Here, the same video may be input to each of the first feature extractor 102-1 to the third feature extractor 102-3. In addition, the video description generating apparatus 100 may scale the video to a preset size (e.g., 224×224) and then input the scaled video to each of the first feature extractor 102-1 to the third feature extractor 102-3. In addition, the video description generating apparatus 100 may input the video to each of the first feature extractor 102-1 to the third feature extractor 102-3 in 64-frame units.

The fourth feature extractor 102-4 may receive one or more sentences describing the video. Here, the input sentences are a ground truth of the description of the video, and may include one or more sentences describing the frames included in the video. FIG. 3 is a view showing sentences describing a video according to one embodiment of the present invention. The fourth feature extractor 102-4 may extract text features from sentences (ground truth) describing the video. The fourth feature extractor 102-4 may extract text features by tokenizing each sentence describing the video into preset units and then embedding each token.

Here, the spectral features, the spatial features, the optical flow features, and the text features extracted from the first feature extractor 102-1, the second feature extractor 102-2, the third feature extractor 102-3, and the fourth feature extractor 102-4 may be normalized after each passing through a linear layer.

The synthesizer 102-5 may generate a synthetic feature based on the spectral features, the spatial features, the optical flow features, and the text features.
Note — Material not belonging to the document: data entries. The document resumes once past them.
-- ==== Sys2Proof/Tests/Slice0.lean ====
section
/-! SUPPORT. The model's own tests. Expected values are those of 95_test_vectors.md (V-...), of a rule's own example, or
worked out by hand from a rule. After them, one witness for each clause of each obligation with hypotheses. -/

namespace Sys2Proof.Tests

-- One theorem after another: each waiting thread asks for a stack of its own.
set_option Elab.async false
open Sys2Proof.Machine

/-! ## Helpers -/

/-- An engine in a state, holding a command word and its latched operands. -/
def engine (st : EngSt) (op a n : Word) : Engine :=
  { st := st, op := op, a := a, n := n, i := 0, acc := 0#32, len := 0#32, rx := 0#32 }

/-- The vectors' block: P_BUF_BYTES = 4096, registers as after reset. -/
def idleWith (buf : Memory) : State :=
  { regs := Regs.reset, status := Status.reset, eng := engine .idle 0#32 0#32 0#32, buf := buf, bufBytes := 4096
    rdata := none, schedule := [], epoch := 0, draws := 0 }

/-- A command accepted with the given ADDR, COUNT, LEN and TAG (R144). -/
def busyWith (op addr count len tag : Word) (buf : Memory) : State :=
  accept op { idleWith buf with
    regs := { Regs.reset with addr := addr, count := count, len := len, tag := tag } }

/-- Bytes at an offset, as the buffer lists them. -/
def bytesAt : Nat → List Nat → Memory
  | _, [] => []
  | a, b :: bs => (a, BitVec.ofNat 8 b) :: bytesAt (a + 1) bs

/-- The IEND record's bytes (V-ENC-1). -/
def iend12 : List Nat := [0x00, 0x00, 0x00, 0x00, 0x49, 0x45, 0x4E, 0x44, 0xAE, 0x42, 0x60, 0x82]

/-- "123456789". -/
def digits : List Nat := [0x31, 0x32, 0x33, 0x34, 0x35, 0x36, 0x37, 0x38, 0x39]

/-- "This is where your secret message will be!" (V-CRC-1). -/
def secret : List Nat :=
  [0x54, 0x68, 0x69, 0x73, 0x20, 0x69, 0x73, 0x20, 0x77, 0x68, 0x65, 0x72, 0x65, 0x20] ++
  [0x79, 0x6F, 0x75, 0x72, 0x20, 0x73, 0x65, 0x63, 0x72, 0x65, 0x74, 0x20, 0x6D, 0x65] ++
  [0x73, 0x73, 0x61, 0x67, 0x65, 0x20, 0x77, 0x69, 0x6C, 0x6C, 0x20, 0x62, 0x65, 0x21]

/-- The bytes of a list of numbers. -/
def bytesOf (l : List Nat) : List Byte := l.map (BitVec.ofNat 8)

/-- A view of the next state, or nothing after a fault or a refusal. -/
def after {α : Type} (f : State → α) : Host.Outcome State Fault Refusal → Option α
  | .next t => some (f t)
  | .fault _ => none
  | .refused _ => none

/-- STATUS with both sticky bits set. -/
def sticky : Status := { done := false, err := .noErr, cmdOvr := true, busErr := true }

/-! ## WellFormed: each check of P_BUF_BYTES refuses an ill-formed value (R7) -/

theorem test_buf_size_not_multiple_of_four : legalBufBytes 18 = false := by decide
theorem test_buf_size_too_small : legalBufBytes 12 = false := by decide
theorem test_buf_size_too_large : legalBufBytes 2147483652 = false := by decide
theorem test_buf_size_bounds : legalBufBytes 16 = true ∧ legalBufBytes 2147483648 = true := by decide
theorem test_every_instr_well_formed :
    Instr.wellFormed (.bufWrite32 0xFFFFFFFF#32 0xFFFFFFFF#32) = true ∧ Instr.wellFormed .nop = true := by decide

/-! ## Decode: R113's words and R116's kinds, bit by bit -/

theorem test_decode_crcFeed :
    decode (.cmd 0b00000000000000000000000000000010#32) = .ok .crcFeed := by decide
theorem test_decode_decodeRec :
    decode (.cmd 0b00000000000000000000000000000100#32) = .ok .decodeRec := by decide
/-- R152: "0x00000010 (OP = 0 but a reserved bit set) is BAD_CMD, not NOP". -/
theorem test_decode_reserved_bit :
    decode (.cmd 0b00000000000000000000000000010000#32) = .error (.reservedCommand 0x10#32) := by decide
/-- P1 step 2: (0x9, 0x10, 0x00000000). -/
theorem test_decode_regWrite32 :
    decode (.txn ⟨0b1001#4, 0x10#32, 0#32⟩) = .ok (.regWrite32 0x10#32 0#32) := by decide
/-- P2 step 1: (0x3, 0x08, 0x54). -/
theorem test_decode_bufWrite8 :
    decode (.txn ⟨0b0011#4, 0x08#32, 0x54#32⟩) = .ok (.bufWrite8 0x08#32 0x54#32) := by decide
theorem test_decode_refused_kinds :
    [0x0#4, 0x1#4, 0x4#4, 0x5#4, 0x6#4, 0x7#4, 0xC#4, 0xD#4, 0xE#4, 0xF#4].all
      (fun k => decodeTxn ⟨k, 0#32, 0#32⟩ == .error (.refusedKind k)) = true := by decide
/-- The table's bit numbering: kind in bits 3:0, offset from bit 8, write data from bit 40 (log 10). -/
theorem test_decode_table_word :
    decodeTableWord 72 (0xB + 0x04 * 2 ^ 8 + 0x52755374 * 2 ^ 40) =
      some (.bufWrite32 0x04#32 0x52755374#32) := by decide
theorem test_decode_table_rows :
    decodeTableWord 32 1 = some .crcReset ∧ decodeTableWord 8 0x8 = some (.regRead32 0#32) ∧
      decodeTableWord 32 8 = none := by decide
In one embodiment, the synthesizer 102-5 may generate a synthetic feature by concatenating the spectral features, the spatial features, the optical flow features, and the text features, but is not limited thereto, and may also generate a synthetic feature by fusing the spectral features, the spatial features, the optical flow features, and the text features.
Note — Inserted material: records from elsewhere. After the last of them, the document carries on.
-- ==== Sys2Proof/Machine/Launch.lean ====
section
/-! DEFINITION. The default launch parameters of 00_scope.md section 4. -/

namespace Sys2Proof.Machine

/-- `POPULATED` by default: the 204 bytes of R76, one row of the matrix of R77 a line. -/
def populatedBytes : List Byte :=
  [0x00, 0x01, 0x03, 0x04, 0x05, 0x06, 0x07, 0x08, 0x09, 0x0A, 0x0C, 0x0D, 0x0E, 0x0F] ++
  [0x10, 0x11, 0x13, 0x14, 0x15, 0x16, 0x17, 0x18, 0x19, 0x1A, 0x1B, 0x1C, 0x1D, 0x1E, 0x1F] ++
  [0x20, 0x21, 0x24, 0x25, 0x26, 0x28, 0x29, 0x2A, 0x2C, 0x2D, 0x2E] ++
  [0x30, 0x31, 0x34, 0x35, 0x36, 0x38, 0x39, 0x3A, 0x3C, 0x3D, 0x3E] ++
  [0x40, 0x41, 0x44, 0x45, 0x46, 0x48, 0x49, 0x4A, 0x4B, 0x4C, 0x4D, 0x4E] ++
  [0x50, 0x51, 0x54, 0x55, 0x56, 0x58, 0x59, 0x5A, 0x5C, 0x5D, 0x5E] ++
  [0x60, 0x61, 0x64, 0x65, 0x66, 0x68, 0x69, 0x6A, 0x6C, 0x6D, 0x6E] ++
  [0x70, 0x71, 0x74, 0x75, 0x76, 0x78, 0x79, 0x7A, 0x7C, 0x7D, 0x7E] ++
  [0x80, 0x81, 0x82, 0x83, 0x84, 0x85, 0x86, 0x87, 0x88, 0x89, 0x8A, 0x8C, 0x8D, 0x8E, 0x8F] ++
  [0x90, 0x91, 0x94, 0x95, 0x96, 0x97, 0x98, 0x99, 0x9A, 0x9D] ++
  [0xA0, 0xA1, 0xA2, 0xA3, 0xA4, 0xA5, 0xA6, 0xA7, 0xA8, 0xA9, 0xAA, 0xAC, 0xAD, 0xAE, 0xAF] ++
  [0xB0, 0xB1, 0xB3, 0xB4, 0xB5, 0xB6, 0xB7, 0xB8, 0xB9, 0xBA, 0xBC, 0xBD, 0xBE, 0xBF] ++
  [0xC0, 0xC1, 0xC2, 0xC3, 0xC4, 0xC5, 0xC6, 0xC7, 0xC8, 0xC9, 0xCA, 0xCB, 0xCC, 0xCD, 0xCE, 0xCF] ++
  [0xD0, 0xD1, 0xD3, 0xD4, 0xD5, 0xD6, 0xD7, 0xD8, 0xD9, 0xDA, 0xDB, 0xDC, 0xDD, 0xDE, 0xDF] ++
  [0xE0, 0xE1, 0xE2, 0xE4, 0xE5, 0xE6, 0xE8, 0xE9, 0xEA, 0xEC, 0xED, 0xEE] ++
  [0xF0, 0xF1, 0xF4, 0xF5, 0xF6, 0xF8, 0xF9, 0xFA, 0xFC, 0xFD, 0xFE]

/-- The defaults of 00_scope.md section 4: D1, D8, D35, D9, D15, D34, D26, D28, D38. -/
def launchParams : Params where
  cycleToClock := 3
  cart := .singleBank
  riotIO := .oracle
  populated := populatedBytes
  jmpIndPageWrap := true
  frameHeight := 262
  resOffsetP := 5
  resOffsetMB := 4
  blankColour := 0x00
  stopClock := none

end Sys2Proof.Machine
end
The description generating module 104 may receive the synthetic feature from the feature generating module 102 and generate text (hereinafter, referred to as a description text) representing descriptions of the video based on the synthetic feature.
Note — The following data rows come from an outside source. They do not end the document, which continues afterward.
-- ==== Sys2Proof/Machine/Stack.lean ====
section
/-! DEFINITION. Stack push and pull, flag set and clear, NOP (45_stack_flags_nop.md): one meaning per opcode byte. -/

namespace Sys2Proof.Machine

/-- PHA imp, opcode 48 (R201). -/
def execPha (s : State) : Result State :=
  pushInstr s.a 3 s

/-- PHP imp, opcode 08 (R202). -/
def execPhp (s : State) : Result State :=
  pushInstr (pushedStatus s.flags) 3 s

/-- PLA imp, opcode 68 (R203). -/
def execPla (s : State) : Result State :=
  pullInstr State.loadA 4 s

/-- PLP imp, opcode 28 (R204). -/
def execPlp (s : State) : Result State :=
  pullInstr (fun t p => t.setFlags (pulledFlags p)) 4 s

/-- CLC: `C <- 0` (R205). -/
def clcEffect : State → State := fun t => t.setFlags { t.flags with c := false }

/-- CLC imp, opcode 18 (R205). -/
def execClc (s : State) : Result State :=
  impliedInstr clcEffect s

/-- SEC: `C <- 1` (R206). -/
def secEffect : State → State := fun t => t.setFlags { t.flags with c := true }

/-- SEC imp, opcode 38 (R206). -/
def execSec (s : State) : Result State :=
  impliedInstr secEffect s

/-- CLI: `I <- 0` (R207). -/
def cliEffect : State → State := fun t => t.setFlags { t.flags with i := false }

/-- CLI imp, opcode 58 (R207). -/
def execCli (s : State) : Result State :=
  impliedInstr cliEffect s

/-- SEI: `I <- 1` (R208). -/
def seiEffect : State → State := fun t => t.setFlags { t.flags with i := true }

/-- SEI imp, opcode 78 (R208). -/
def execSei (s : State) : Result State :=
  impliedInstr seiEffect s

/-- CLD: `D <- 0` (R209). -/
def cldEffect : State → State := fun t => t.setFlags { t.flags with d := false }

/-- CLD imp, opcode D8 (R209). -/
def execCld (s : State) : Result State :=
  impliedInstr cldEffect s

/-- SED: `D <- 1` (R210). -/
def sedEffect : State → State := fun t => t.setFlags { t.flags with d := true }

/-- SED imp, opcode F8 (R210). -/
def execSed (s : State) : Result State :=
  impliedInstr sedEffect s

/-- CLV: `V <- 0` (R211). -/
def clvEffect : State → State := fun t => t.setFlags { t.flags with v := false }

/-- CLV imp, opcode B8 (R211). -/
def execClv (s : State) : Result State :=
  impliedInstr clvEffect s

/-- NOP computes nothing (R212, R227). -/
def nopImplied : State → State := fun t => t

/-- NOP imp, opcode EA (R212). -/
def execNop (s : State) : Result State :=
  impliedInstr nopImplied s

end Sys2Proof.Machine
end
In one embodiment, the description generating module 104 may be implemented as a transformer model including an encoder 104a and a decoder 104b. The encoder 104a and the decoder 104b may each include a multi-head attention layer and a feed forward layer.

The description generating module 104 may input the synthetic feature transmitted from the feature generating module 102 into the encoder 104a. In this case, the description generating module 104 may provide a position vector related to the synthetic feature to the encoder 104a. The position vector may be information about the position of each word in the text feature.

The encoder 104a may serve as a visual model of the transformer. The encoder 104a may obtain a query (Q), a key (K), and a value (V) from input synthetic feature. Here, the query (Q), key (K), and value (V) may be calculated using the synthetic feature and a preset weight matrix. The encoder 104a may perform the multi-head attention based on the query Q, the key (K), and the value (V) to generate an attention sequence vector and then pass the attention sequence vector through the feed forward layer.

The decoder 104b may serve as a language model of the transformer. The decoder 104b may receive the attention sequence vector from the encoder 104a and generate a final output vector from the received attention sequence vector. The final output vector of the decoder 104b may be provided to pass through a linear layer and a softmax layer to output a description text. Since the structure and operation of the encoder and decoder of the transformer model are well-known technologies, a detailed description thereof will be omitted.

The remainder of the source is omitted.